88 Principles of Operation
With the CV mode in effect, the CV loop will regulate the output voltage. The CV control circuit compares the programmed
voltage signal CVPROG (0 to -10 V range) with the output voltage monitor signal VMON. The VMON signal is in the 0 to
+10 V range which corresponds to the zero to full-scale output voltage range of the supply. If the output voltage exceeds the
programmed voltage, the OUTPUT CONTROL signal goes low, causing the output transistor to conduct less and decrease
the output voltage.
Conversely, if the output voltage is less than the programmed voltage, the OUTPUT CONTROL signal goes high, causing
the output transistors to conduct more and increase the output voltage. Depending upon the position of the SENSE switch,
the output voltage is either monitored at the supply’s output terminals (local), or at the load (remote), using the +S and -S
terminals with remote sense leads connected to the load. If the output voltage goes higher than the programmed value, the
downprogramming stage is turned on.
Note that an external signal VP can be used to program the output voltage in the CV mode. A 0 to -5 V externally applied
signal produces a proportional output voltage from zero to full scale. VP is summed with the CVPROG and VMON signals.
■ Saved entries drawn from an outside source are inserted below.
/-- R213, R214: the atomics, 32 and 64 bits wide. -/
theorem atomicResults : AtomicResults := by
  intro d a b c w32 n hn
  have hpos : 0 < n := by subst hn; split <;> omega
  exact ⟨atomic_of_amoOp (fun _ => rfl) hn rfl rfl fun _ _ => sameWrite_add _ _ _,
    atomic_of_amoOp (fun _ => rfl) hn rfl rfl fun _ _ => sameWrite_and _ _ _,
    atomic_of_amoOp (fun _ => rfl) hn rfl rfl fun _ _ => sameWrite_or _ _ _,
    atomic_of_amoOp (fun _ => rfl) hn rfl rfl fun _ _ => sameWrite_xor _ _ _,
    atomic_of_amoOp (fun _ => rfl) hn rfl rfl fun _ _ => sameWrite_min _ _ _ hpos,
    atomic_of_amoOp (fun _ => rfl) hn rfl rfl fun _ _ => sameWrite_max _ _ _ hpos,
    atomic_of_amoOp (fun _ => rfl) hn rfl rfl fun _ _ => rfl,
    atomic_of_amoOp (fun _ => rfl) hn rfl rfl fun _ _ => rfl,
    atomic_of_amoOp (fun _ => rfl) hn rfl rfl fun _ _ => sameWrite_swp _ _ _,
    atomic_of_amoOp (fun _ => rfl) hn rfl rfl fun _ _ => sameWrite_cas _ _ _⟩

end Sys2Proof.Machine


namespace Sys2Proof.Machine
open Sys2Proof Sys2Proof.Claims

/-! ### PREF, CFLUSH and CINV (R210, R211) -/

theorem FMap.erase_of_find?_eq_none {α : Type} (m : FMap α) {k : Nat} (h : m.find? k = none) : m.erase k = m := by
  induction m with
  | nil => rfl
  | cons x m ih =>
    obtain ⟨j, v⟩ := x
    rw [FMap.find?] at h
    split at h
    · cases h
    · next hj => rw [FMap.erase, if_neg hj, ih h]

section
variable {s t y : State}

theorem execPref_result {h : Fin 3} {a : SReg} {imm : Nat} (hr : FreeReady s [a] [] false) :
    ∃ t, exec (.pref h a imm) s = .next t ∧ (∀ r, t.curCtx.reg r = s.curCtx.reg r) ∧ t.curCtx.pc = s.nextPc ∧ ScalarFrame s t := by
  refine ⟨_, freeOp_of_ready hr fun c => c, fun r => ?_, ?_, State.scalarFrame_setCur hr.cur ((s.scalarSide_issueCtx _ _).trans (scalarSide_retire _))⟩
  · rw [s.curCtx_setCur hr.cur, Ctx.reg_retire, State.reg_issueCtx]
  · rw [s.curCtx_setCur hr.cur, Ctx.pc_retire, State.pc_issueCtx]

@[simp] theorem State.flushLine_stale (s : State) (l : Nat) : (s.flushLine l).stale = s.stale.erase l := by
  unfold State.flushLine
  split
  · next h => exact (FMap.erase_of_find?_eq_none _ h).symm
  · dsimp only
    split <;> rfl

/-- A flushed line that differs from its home takes what the home holds, but where the line is dirty its home takes the line (R211). -/
theorem State.flushLine_mem (s : State) (l : Nat) : (s.flushLine l).mem =
    (s.stale.find? l).elim s.mem fun d => if d.dirty then s.mem else s.mem.writeBytes (64 * l) d.home := by
  unfold State.flushLine
  cases s.stale.find? l with
  | none => rfl
  | some d =>
    dsimp only [Option.elim]
    split <;> rfl

theorem State.flushLine_sameContexts (s : State) (l : Nat) : SameContexts s (s.flushLine l) := by
  unfold State.flushLine
  split
  · exact .refl s
  · dsimp only
    split <;> exact ⟨rfl, rfl, rfl⟩

@[simp] theorem State.invalLine_stale (s : State) (l : Nat) : (s.invalLine l).stale = s.stale.erase l := by
  unfold State.invalLine
  dsimp only
  split
  · next h => exact (FMap.erase_of_find?_eq_none _ h).symm
  · rfl

theorem State.invalLine_mem (s : State) (l : Nat) : (s.invalLine l).mem =
    (s.stale.find? l).elim s.mem fun d => s.mem.writeBytes (64 * l) d.home := by
  unfold State.invalLine
  dsimp only
  cases s.stale.find? l <;> rfl

@[simp] theorem State.invalLine_linkPoison (s : State) (l : Nat) : (s.invalLine l).linkPoison = s.linkPoison.erase l := by
  unfold State.invalLine
  dsimp only
  split <;> rfl

theorem State.invalLine_sameContexts (s : State) (l : Nat) : SameContexts s (s.invalLine l) := by
  unfold State.invalLine
  dsimp only
  split <;> exact ⟨rfl, rfl, rfl⟩

/-- The record of CFLUSH or CINV as it issues: a store of its line. -/
def State.pendLine (s : State) (x : Xlat) (kind : StoreKind) : PendStore :=
  { ord := s.curCtx.ord, place := lineOf x.place * 64, size := 64, kind := kind, cached := x.cached, release := false, vec := false }

/-- With nothing in flight a line instruction whose translation passes is pending, and over where no line is cached. -/
theorem lineOp_of_quiet (h : Quiet s) {a : SReg} {k : AccessKind} {kind : StoreKind} {x : Xlat}
    (hx : s.xlate s.curAgent (s.curCtx.reg a) k (k == .write) = (.ok x, y))
    (hgrant : isTwinPa x.place = false ∨ s.twinGrants (s.tenantOf s.curCtx) (lineOf x.place * 64) 64 (k == .write) = true) :
    s.lineOp a k kind = if x.uc = true ∨ 2 ^ 48 ≤ x.place then .next (y.complete id)
      else .next (y.setCur (s.storingCtx (s.pendLine x kind))) := by
  have hagent : s.agentOf s.sched.cur s.curCtx = s.curAgent := rfl
  have howner : s.curAgent.owner = s.tenantOf s.curCtx := rfl
  have heffect : AccessEffect s y := .of_snd hx (s.xlate_effect _ _ _ _)
  have hstores : s.endCtx.stores = [] := h.stores
  have hpass : ¬ (isTwinPa x.place && !s.twinGrants s.curAgent.owner (lineOf x.place * 64) 64 (k == .write)) = true := by
    rcases hgrant with hg | hg <;> simp [howner, hg]
  unfold State.lineOp
  rw [if_neg (by simp [curFenced_of_quiet h, cntSt_of_quiet h]), heldOp_of_ready (heldReady_of_quiet h [a] [])]
  dsimp only
  rw [hagent, hx]
  dsimp only
  rw [if_neg hpass]
  simp only [Bool.or_eq_true, decide_eq_true_eq]
  refine if_congr Iff.rfl rfl (congrArg _ ?_)
  rw [State.queueStore, heffect.complete_eq, hstores, Ctx.retire_started _ (by exact unstarted_of_quiet h) (by exact h.guess)]
  rfl

theorem storePerformed_of_quiet (h : Quiet s) (ht : AccessEffect s t) (p : PendStore) :
    ∃ ecc, execStorePerformed s.sched.cur 0 (t.setCur (s.storingCtx p)) = .next { (s.storing t p).performStore p with ecc := ecc } := by
  have hctx : (t.setCur (s.storingCtx p)).ctx s.sched.cur = s.storingCtx p := by
    rw [State.setCur, ht.sameContexts.cur, State.ctx_setCtx_same _ _ h.cur]
  have helement : (s.storingCtx p).elementDue 0 p = true := by simp [Ctx.elementDue]
  unfold execStorePerformed
  simp only [hctx, State.stores_storingCtx, List.getElem?_cons_zero]
  rw [if_pos (by rw [storeDue_of_quiet h ht, helement]; rfl), State.performOne]
  exact ⟨_, rfl⟩

/-- A pending line instruction touches the home, then does what it does to the line. -/
theorem linePerformed_result (h : Quiet s) (ht : AccessEffect s t) {x : Xlat} {kind : StoreKind} {f : State → Nat → State}
    (hf : ∀ u : State, u.performStore (s.pendLine x kind) = f (u.touch (lineOf x.place * 64) 64) (lineOf (lineOf x.place * 64)))
    (hsame : ∀ u l, SameContexts u (f u l)) :
    ∃ u v ecc, execStorePerformed s.sched.cur 0 (t.setCur (s.storingCtx (s.pendLine x kind))) = .next u ∧
      u = { f v (x.place / 64) with ecc := ecc } ∧ v.stale = s.stale ∧ v.mem = t.mem ∧ v.linkPoison = s.linkPoison ∧
      u.curCtx.sregs = s.curCtx.sregs ∧ u.curCtx.pc = s.nextPc := by
  obtain ⟨ecc, hexec⟩ := storePerformed_of_quiet h ht (s.pendLine x kind)
  have hline : lineOf (lineOf x.place * 64) = x.place / 64 := by unfold lineOf; omega
  rw [hf, hline] at hexec
  have htouch := (s.storing t (s.pendLine x kind)).touch_effect (lineOf x.place * 64) 64
  have hctxs := (htouch.sameContexts.trans (hsame _ (x.place / 64))).curCtx_eq.trans (State.storing_alone h ht _).2
  refine ⟨_, _, ecc, hexec, rfl, ?_, ?_, ?_, ?_, ?_⟩
  · rw [htouch.stale_eq, State.storing_stale, ht.stale_eq]
  · rw [State.touch_mem, State.storing_mem]
  · rw [htouch.fields]
    show (s.storing t _).linkPoison = _
    rw [State.storing, State.setCtx_linkPoison, State.setCur, State.setCtx_linkPoison, ht.fields]
  · exact (congrArg Ctx.sregs hctxs).trans rfl
  · exact (congrArg Ctx.pc hctxs).trans rfl

/-- CFLUSH drops the line, which its home takes where it is dirty (R211). -/
theorem execCflush_result (h : Quiet s) {a : SReg} {x : Xlat} (hx : s.xlate s.curAgent (s.curCtx.reg a) .read false = (.ok x, y))
    (hcached : ¬ (x.uc = true ∨ 2 ^ 48 ≤ x.place))
    (hgrant : isTwinPa x.place = false ∨ s.twinGrants (s.tenantOf s.curCtx) (lineOf x.place * 64) 64 false = true) :
    ∃ t u, exec (.cflush a) s = .next t ∧ exec (.storePerformed s.sched.cur 0) t = .next u ∧ u.stale = s.stale.erase (x.place / 64) ∧
      u.mem = (s.stale.find? (x.place / 64)).elim y.mem (fun d => if d.dirty then y.mem else y.mem.writeBytes (64 * (x.place / 64)) d.home) ∧
      u.curCtx.sregs = s.curCtx.sregs ∧ u.curCtx.pc = s.nextPc := by
  have ht : AccessEffect s y := .of_snd hx (s.xlate_effect _ _ _ _)
  obtain ⟨u, v, ecc, hexec, hu, hstale, hmem, -, hregs, hpc⟩ :=
    linePerformed_result h ht (x := x) (kind := .flush) (f := State.flushLine) (fun _ => rfl) State.flushLine_sameContexts
  refine ⟨_, u, (lineOp_of_quiet h hx hgrant).trans (if_neg hcached), hexec, ?_, ?_, hregs, hpc⟩
  · rw [hu, ← hstale]
    exact v.flushLine_stale _
  · rw [hu, ← hstale, ← hmem]
    exact v.flushLine_mem _

/-- CINV drops the line, and memory holds what the home holds (R211). -/
theorem execCinv_result (h : Quiet s) {a : SReg} {x : Xlat} (hx : s.xlate s.curAgent (s.curCtx.reg a) .write true = (.ok x, y))
    (hcached : ¬ (x.uc = true ∨ 2 ^ 48 ≤ x.place))
    (hgrant : isTwinPa x.place = false ∨ s.twinGrants (s.tenantOf s.curCtx) (lineOf x.place * 64) 64 true = true) :
    ∃ t u, exec (.cinv a) s = .next t ∧ exec (.storePerformed s.sched.cur 0) t = .next u ∧ u.stale = s.stale.erase (x.place / 64) ∧
      u.linkPoison = s.linkPoison.erase (x.place / 64) ∧
      u.mem = (s.stale.find? (x.place / 64)).elim y.mem (fun d => y.mem.writeBytes (64 * (x.place / 64)) d.home) ∧
      u.curCtx.sregs = s.curCtx.sregs ∧ u.curCtx.pc = s.nextPc := by
  have ht : AccessEffect s y := .of_snd hx (s.xlate_effect _ _ _ _)
  obtain ⟨u, v, ecc, hexec, hu, hstale, hmem, hpoison, hregs, hpc⟩ :=
    linePerformed_result h ht (x := x) (kind := .inval) (f := State.invalLine) (fun _ => rfl) State.invalLine_sameContexts
  refine ⟨_, u, (lineOp_of_quiet h hx hgrant).trans (if_neg hcached), hexec, ?_, ?_, ?_, hregs, hpc⟩
  · rw [hu, ← hstale]
    exact v.invalLine_stale _
  · rw [hu, ← hpoison]
    exact v.invalLine_linkPoison _
  · rw [hu, ← hstale, ← hmem]
    exact v.invalLine_mem _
With the CC mode in effect, the CC loop regulates the output current. The CC control circuit compares the programmed
current signal CCPROG (0 to -10 V), with the output current monitor signal (IMON).
The IMON signal is produced by measuring the voltage drop across current monitoring resistor R657 (RMON). The IMON
signal is in the 0 to +10 V range, which corresponds to the zero to full-scale output current range. If the output current
exceeds the programmed value, the OUTPUT CONTROL goes low, causing the output transistors to conduct less and thus
decrease the output current.
Conversely, if the output current is less than the programmed value, the OUTPUT CONTROL signal goes high, causing the
output transistors to conduct more and increase the output current. Note that the external signal IP can be used to program
the output current in the CC mode. A 0 to -5 V externally applied signal produces a proportional output current from zero to
full scale. IP is summed with the CCPROG and IMON signals. When the power supply is programmed down (in the CV or
CC mode), the CV/CC control circuit causes the DP CONTROL signal to go low, which in turn causes the
downprogramming transistors to conduct current away from the load and speed up downprogramming.
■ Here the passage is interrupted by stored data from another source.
/-- The firmware store and boot record (15 R406–R419, R435). -/
structure Fst where
  imgs : Tbl Image := [(2, { bytes := Config.rescueImage, committed := true })]
  pref : Nat := 0
  freezeCell : Bool := false
  fuses : Fuses := {}
  slot : Nat := 3
  fallback : Bool := false
  failA : Nat := 0
  failB : Nat := 0
  failR : Nat := 0
  halt : Bool := false
  running : List Byte := []
  wait : Nat := 15
  clk : Nat := 3
  vdd : Nat := 0
  brown : Bool := false
  /-- VDD_FST is below 1.60 V now (15 R407, R409) -/
  low : Bool := false
  vddSince : Nat := 0
  /-- the sector under erase, and what happens when it ends -/
  erasing : Option Nat := none
  susp : Bool := false
  /-- time of the last resume or start of the erase -/
  erResume : Nat := 0
  /-- the erase was resumed after a suspension -/
  resumed : Bool := false
  /-- sectors of the reads that wait (15 R408) -/
  reads : List Nat := []
  reerased : BitVec 16 := 0
  /-- flag cells in order of use: sector and STATE byte (15 R410) -/
  cells : List (Nat × Nat) := []
  flagGen : Nat := 0
  /-- sectors erased and verified since power-on (15 R411) -/
  verified : List Nat := []
  eraseQ : List Nat := []
  /-- key-blob log: 64-byte records written since the sector was erased (15 R413) -/
  blobUsed : Nat := 0
  /-- the two copies of each slot's record, by slot, and of KEK n's, by 4,096 + n (11 R333, R336) -/
  blobs : Tbl (Wrapped × Wrapped) := []
  bcOlderErased : Bool := true
  deriving DecidableEq, Repr

/-- An event staged for the ledger (15 R428, R430): code, ARG and tally of identical ones. -/
structure LedEv where
  code : Nat
  arg : List Byte
  tally : Nat := 1
  /-- its token was taken when it was staged during a freeze (15 R430) -/
  paid : Bool := false
  deriving DecidableEq, Repr

/-- The Camrek ledger (15 R420–R432). `slots`: every committed slot since the last clear as stored, newest first. -/
structure Led where
  slots : List (List Byte) := []
  /-- slots of before the last clear still in the ring count here -/
  boot : Nat := 0
  seq : Nat := 0
  any : Bool := false
  link : List Byte := []
  reps : Nat := 0
  code : Nat := 0
  arg : List Byte := []
  sealed : Bool := true
  /-- LOSTSTAGE of the next BOOT record (15 R429) -/
  lost : Bool := false
  /-- the record or repeat bit being programmed -/
  prog : Option LedEv := none
  torn : Nat := 0
  stage : List LedEv := []
  frozen : Bool := false
  fstage : List LedEv := []
  fail : Bool := false
  full : Bool := false
  tokens : Tbl Nat := []
  drops : Tbl Nat := []
  dropTotal : Nat := 0
  dropSrc : Nat := 0
  fdrops : Tbl Nat := []
  fdropTotal : Nat := 0
  dropCnt : BitVec 16 := 0
  nonce : Option (List Byte) := none
  health : Nat := 0
  bootSealed : Bool := false
  deriving DecidableEq, Repr

/-! ### Power, clocks, board (16, 17) -/

/-- Power controller, PD_AON registers and the dump (16 R436–R460, 09 R262). `phase`: 0 steady, 1 entry, 2 committed,
3 exit. `entryStep`: step of R439 reached. -/
structure Pwr where
  gated : Bool := false
  target : BitVec 3 := 0
  cur : BitVec 3 := 0
  next : Option (BitVec 3) := none
  phase : BitVec 2 := 0
  run1 : Bool := false
  /-- the dormant state of the entry or exit under way -/
  goal : BitVec 3 := 0
  entryStep : Nat := 0
  first : BitVec 4 := 0
  seen : BitVec 8 := 0
  ewin : Bool := false
  from_ : BitVec 3 := 0
  wtime : BitVec 48 := 0
  fault : Bool := false
  fstate : BitVec 3 := 0
  fcause : Bool := false
  retries : BitVec 2 := 0
  fid : BitVec 8 := 0
  ftime : BitVec 48 := 0
  /-- the exit waits 10 ms before its retry -/
  retryWait : Bool := false
  stuck : Bool := false
  period : BitVec 12 := 60
  patrols : BitVec 32 := 0
  breach : BitVec 4 := 0
  bidx : BitVec 8 := 0
  /-- time of the first oscillation of RTCX_IN (17 R471) -/
  rtc0 : Nat := 0
  alarm : BitVec 48 := 0
  armed : Bool := false
  xfenced : List Nat := []
  xover : List Nat := []
  stale : Bool := false
  xid : BitVec 8 := 0
  ovrcnt : BitVec 16 := 0
  staleOff : BitVec 24 := 0
  /-- a wake event or request held as a level (16 R440, R445) -/
  heldWake : Option Nat := none
  /-- the start that runs: kind of the BOOT record (15 R426) -/
  kind : Nat := 0
  /-- a dump runs; PFAIL# is low; the controller holds itself in reset after it -/
  dumping : Bool := false
  pfailLow : Bool := false
  afterDump : Bool := false
  /-- power-on, as opposed to PERST#, is the start to come -/
  powerOn : Bool := true
  deriving DecidableEq, Repr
The secondary bias supply generates the +5 V and ±15 V bias voltages for the secondary interface circuits and for the
CV/CC control circuits. The ±15 V is also sent to the output stage bias/shutdown circuit.
When power is initially applied, a secondary power clear signal (SPCLR) is generated to initialize the secondary interface
circuits. The output stage bias/shutdown circuit holds off the output until the secondary bias voltages have time to stabilize.
After a delay of 40 ms, the ±15 ISUP signal is generated, and the GATED ±15 V bias is enabled, allowing the output
regulator stages to be turned on.
During operation, the output stage bias/shutdown circuit will turn off the GATED ±15 V bias voltages, and will shut down
the output if any of the following occur:
• The output is programmed off.
• An over voltage condition is detected (OVSCR signal is received).
• The line voltage falls below 90 volts (approximately).
• The INHIBIT signal is received.
• A secondary bias supply failure occurs.
The SCR control circuit is enabled when the ±15 ISUP signal is received. When an over voltage condition occurs (OVSCR
signal is generated as described previously), the SCR control circuit generates the OV signal, which in turn fires the SCR,
thus shorting the output of the supply.
The fan speed control circuit, included in the functional circuit block with the secondary bias supply, provides the DC
voltage to operate the cooling fan. The FAN PWM (pulse width modulated) signal from the secondary microprocessor
varies this voltage according to the ambient temperature and the output current of the supply.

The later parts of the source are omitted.